Ideally I would head this off at the pass, and have my initial query only hold the lock for a certain amount of time, is this possible with postgresql?
There is a statement timeout, but locks are held at transaction level. There's no transaction timeout feature.
If you're running single-statement transactions you can just set a statement_timeout before running the statement to limit how long it can run for. This isn't quite the same thing as limiting how long it can hold a lock, though, because it might wait 900ms of an allowed 1s for the lock, only actually hold the lock for 100ms, then get cancelled by the timeout.
Is there some other magic function I can tack onto the query (similar to NOWAIT) which will only wait for the lock for 4 seconds before failing?
No. You must:
BEGIN;
SET LOCAL lock_timeout = '4s';
SELECT ....;
COMMIT;
Due to the painfully monolithic spaghetti code nature of the code base, its not simply a matter of changing global configs, it kinda needs to be a per-query based solution
SET LOCAL is suitable, and preferred, for this.
There's no way to do it in the text of the query, it must be a separate statement.
The mailing list post you linked to is a proposal for an imaginary syntax that was never implemented (at least in a public PostgreSQL release) and does not exist.
In a situation like this you may want to consider "optimistic concurrency control", often called "optimistic locking". It gives you greater control over locking behaviour at the cost of increased rates of query repetition and the need for more application logic.

PostgreSQL Lock Row on indefinitely time

I wanna lock one row by some user until he work with this row on indefinitely time and he must unlock it when done. So any others users will not be able to lock this row for yourself. It is possible to do on data base level?
You can do it with a long-lived transaction, but there'll be performance issues with that. This sounds like more of a job for optimistic concurrency control.
You can just open a transaction and do a SELECT 1 FROM mytable WHERE clause to match row FOR UPDATE;. Then keep the transaction open until you're done. The problem with this is that it can cause issues with vacuum that result in table and index bloat, where tables get filled with deleted data and indexes fill up with entries pointing to obsolete blocks.
It'd be much better to use an advisory lock. You still have to hold the connection the holds the lock open, but it doesn't have to keep an open idle transaction, so it's much lower impact. Transactions that wish to update the row must explicitly check for a conflicting advisory lock, though, otherwise they can just proceed as if it wasn't locked. This approach also scales poorly to lots of tables (due to limited advisory lock namespace) or lots of concurrent locks (due to number of connections).
You can use a trigger to check for the advisory lock and wait for it if you can't make sure your client apps will always get the advisory lock explicitly. However, this can create deadlock issues.
For that reason, the best approach is probably to have a locked_by field that records a user ID, and a locked_time field that records when it was locked. Do it at the application level and/or with triggers.

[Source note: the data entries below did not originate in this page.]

-- ==== Sys2Proof/Machine/Relays.lean ====
section
/-! DEFINITION. Relays: their descriptors, PUT, GET and FLAG, and the collectives (09 R280, R288-R294). -/

namespace Sys2Proof.Machine

/-! ### Descriptors (Table 15, R289) -/

/-- A format of a reduction. -/
def redFmt (k : Nat) : Bool := k == 1 || k == 2 || k == 3 || k == 14

/-- A relay's fields. -/
def relayOk (e : EngDesc) : Bool :=
  let op := e.f 0 1
  let red := op == 4 || op == 5
  let coll := decide (4 ≤ op)
  let fl := e.f 1 1
  let fmt := e.f 2 1
  decide (1 ≤ op) && decide (op ≤ 8) && decide (fl < 8) &&
    (if red then redFmt (fmt % 16) && redFmt (fmt / 16) else fmt == 0) &&
    (fl / 4 % 2 == 0 || (red && fmt / 16 == 1)) && relayComp e &&
    (if op = 3 then e.f 24 4 == 0 else decide (4 ≤ e.f 24 4) && decide (e.f 24 4 ≤ 2 ^ 31) && e.f 24 4 % 4 == 0) &&
    (if red then decide (e.f 28 1 ≤ 2) else e.f 28 1 == 0) && e.f 29 1 == 0 &&
    (if op = 8 then decide (2 ≤ e.f 30 2) && decide (e.f 30 2 ≤ 4096) else op == 7 || e.f 30 2 == 0) &&
    (coll || e.f 32 8 == 0) && e.f 40 8 % 32 == 0 && (fl / 4 % 2 == 1 || (e.f 48 4 == 0 && e.f 52 4 == 0)) &&
    (coll || e.f 56 4 == 0) && (if op = 8 then decide (e.f 60 2 < 4096) else e.f 60 2 == 0) && e.f 62 2 == 0

/-- Alignment of its addresses. -/
def relayAligned (e : EngDesc) : Bool :=
  if e.f 0 1 = 3 then e.f 16 8 % 8 == 0 else e.f 8 8 % 4 == 0 && e.f 16 8 % 4 == 0

/-- An address of this package. -/
def isOwn (d : Data) (a : Nat) : Bool := a / 2 ^ 40 == d.node

/-- The check of a relay's descriptor when it is taken: 0, or the status with which it ends. -/
def relayStatus (d : Data) (n : Nat) (e : EngDesc) : Nat :=
  let op := e.f 0 1
  if !relayOk e then 5
  else if op ≤ 2 ∧ !isOwn d (e.f 8 8) ∧ !isOwn d (e.f 16 8) then 5
  else if 4 ≤ op ∧ (!isOwn d (e.f 8 8) ∨ !isOwn d (e.f 16 8) ∨ !isOwn d (e.f 32 8)) then 5
  else if !relayAligned e then 6
  else if !compGranted d n e || (op == 8 && !d.phGranted e.plot (e.f 60 2)) then 1
  else 0

/-! ### The set (R290) -/

/-- `k` bytes of the set from offset `o` on. -/
def setBytes (d : Data) (n : Nat) (run : EngRun) (o k : Nat) : List Byte × Nat :=
  engBytes d n run (ownNamed d (run.desc.f 32 8)) (wrap64 (run.desc.f 32 8 + o)) k

/-- How many bytes the set has: 0 while COUNT says no number of members, or cannot be read. -/
def setLen (d : Data) (n : Nat) (run : EngRun) : Nat :=
  let (h, st) := setBytes d n run 0 2
  if st ≠ 0 ∨ leNat h < 2 ∨ 4096 < leNat h then 0 else 8 + 2 * leNat h

/-- Units of the set still to be asked for: its first bytes, then all of it. -/
def setNeeds (d : Data) (n : Nat) (run : EngRun) : List (Nat × Nat × Bool) :=
  let a := run.desc.f 32 8
  if haveIn d n run (ownNamed d a) a 2 then needIn d n run (ownNamed d a) a (setLen d n run) else needIn d n run (ownNamed d a) a 2

def setRead (d : Data) (n : Nat) (run : EngRun) : Bool :=
  let a := run.desc.f 32 8
  haveIn d n run (ownNamed d a) a 2 && haveIn d n run (ownNamed d a) a (setLen d n run)

/-- The members of a collective's set, by rank, and the CRC-32 of the set; or the status with which its descriptor ends: that of
an access that fails, BAD_DESC where it is no set of this node or does not fit the descriptor. -/
def readSet (d : Data) (n : Nat) (run : EngRun) : Except Nat (List Nat × Nat) :=
  let e := run.desc
  let h := setBytes d n run 0 2
  if h.2 ≠ 0 then .error h.2
  else if setLen d n run = 0 then .error 5
  else
    let l := setBytes d n run 0 (setLen d n run)
    let ns := (List.range (leNat h.1)).map fun i => field l.1 (8 + 2 * i) 2
    if l.2 ≠ 0 then .error l.2
    else if (ns.filter fun x => x == d.node).length ≠ 1 then .error 5
    else if e.f 0 1 = 5 ∧ e.f 24 4 % (256 * ns.length) ≠ 0 then .error 5
    else if e.f 0 1 = 7 ∧ ns.length ≤ e.f 30 2 then .error 5
    else .ok (ns, crc32 l.1)

/-! ### What comes and what has been done

An entry of `got` is a key, a byte offset and data. Keys of collectives are a kind and a number: kinds 0 hello and 1 its
answer, 2 contribution or ring partial, 3 result, 7 credit, 8 block of a RING_PASS, as in the packets; from 32 on, the
relay's own marks. -/

def collKey (kind k : Nat) : Nat := 2 ^ 66 + kind * 2 ^ 24 + k

def EngRun.has (r : EngRun) (kind k : Nat) : Bool := r.got.any fun g => g.1 == collKey kind k

def EngRun.mark (r : EngRun) (kind k : Nat) : EngRun :=
  if r.has kind k then r else { r with got := r.got ++ [(collKey kind k, 0, [])] }

/-- The bytes that have come under a key. -/
def EngRun.bytesOf (r : EngRun) (kind k n : Nat) : Option (List Byte) :=
  let ps := r.got.filter fun g => g.1 == collKey kind k
  if (ps.map fun g => g.2.2.length).sum < n then none
  else some ((List.range n).map fun i => ((ps.findSome? fun g => if g.2.1 ≤ i then g.2.2[i - g.2.1]? else none)).getD 0)

/-! ### Reductions (R292, R293) -/

/-- Binary64, in which SUM adds. -/
def fp64 : FFmt := ⟨64, 52, 1023, 0x7FEFFFFFFFFFFFFF, some 0x7FF0000000000000, some 0x7FF8000000000000⟩

def fmtSize (k : Nat) : Nat := if k = 2 ∨ k = 3 then 2 else 4

/-- Elements of `w` bytes. -/
def elems (w : Nat) (l : List Byte) : List Nat := (List.range (l.length / w)).map fun i => leNat ((l.drop (w * i)).take w)

/-- One step of a reduction: REDOP, IN_FMT. -/
def redStep (op fmt : Nat) (x y : FVal) : FVal :=
  match op with
  | 1 => fMin x y
  | 2 => fMax x y
  | _ => if fmt = 14 then (fAdd x y).1 else decodeF fp64 (encodeF fp64 .rne (fAdd x y).1)

/-- Input elements as values. -/
def inVals (fmt : Nat) (l : List Byte) : List FVal := (elems (fmtSize fmt) l).map fun x => decodeCode fmt (BitVec.ofNat 32 x)

/-- A ring's partial between relays: FP32 for a floating SUM, 64 bits for one of S32, IN_FMT for MIN and MAX. -/
def partSize (op fmt : Nat) : Nat := if op = 0 then (if fmt = 14 then 8 else 4) else fmtSize fmt

def partOut (op fmt : Nat) (v : FVal) : List Byte :=
  if op = 0 then
    if fmt = 14 then natLe 8 (match v with
      | .fin x => (BitVec.ofInt 64 (roundInt .rne x)).toNat
      | _ => 0)
    else natLe 4 (encodeF fp32 .rne v)
  else natLe (fmtSize fmt) (encodeCode fmt .rne v).1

To deal with concurrent attempts to obtain the lock you can use optimistic concurrency control techniques, where the WHERE clause on the UPDATE that sets locked_by and locked_time will not match if someone else gets there first, so the rowcount will be zero and you'll know you lost the race for the lock and have to re-check. That WHERE clause usually tests locked_by and locked_time. So you'd write something like:
UPDATE t
SET locked_by = 'me' AND locked_time = current_timestamp
WHERE locked_by IS NULL AND locked_time IS NULL
AND id = [ID of row to update];
(This is a simplified optimistic locking mode for grabbing a lock, where you don't mind if someone else jumped in and did an entire transaction. If you want stricter ordering, you use a row-version column or you check that a last_modified column hasn't changed.)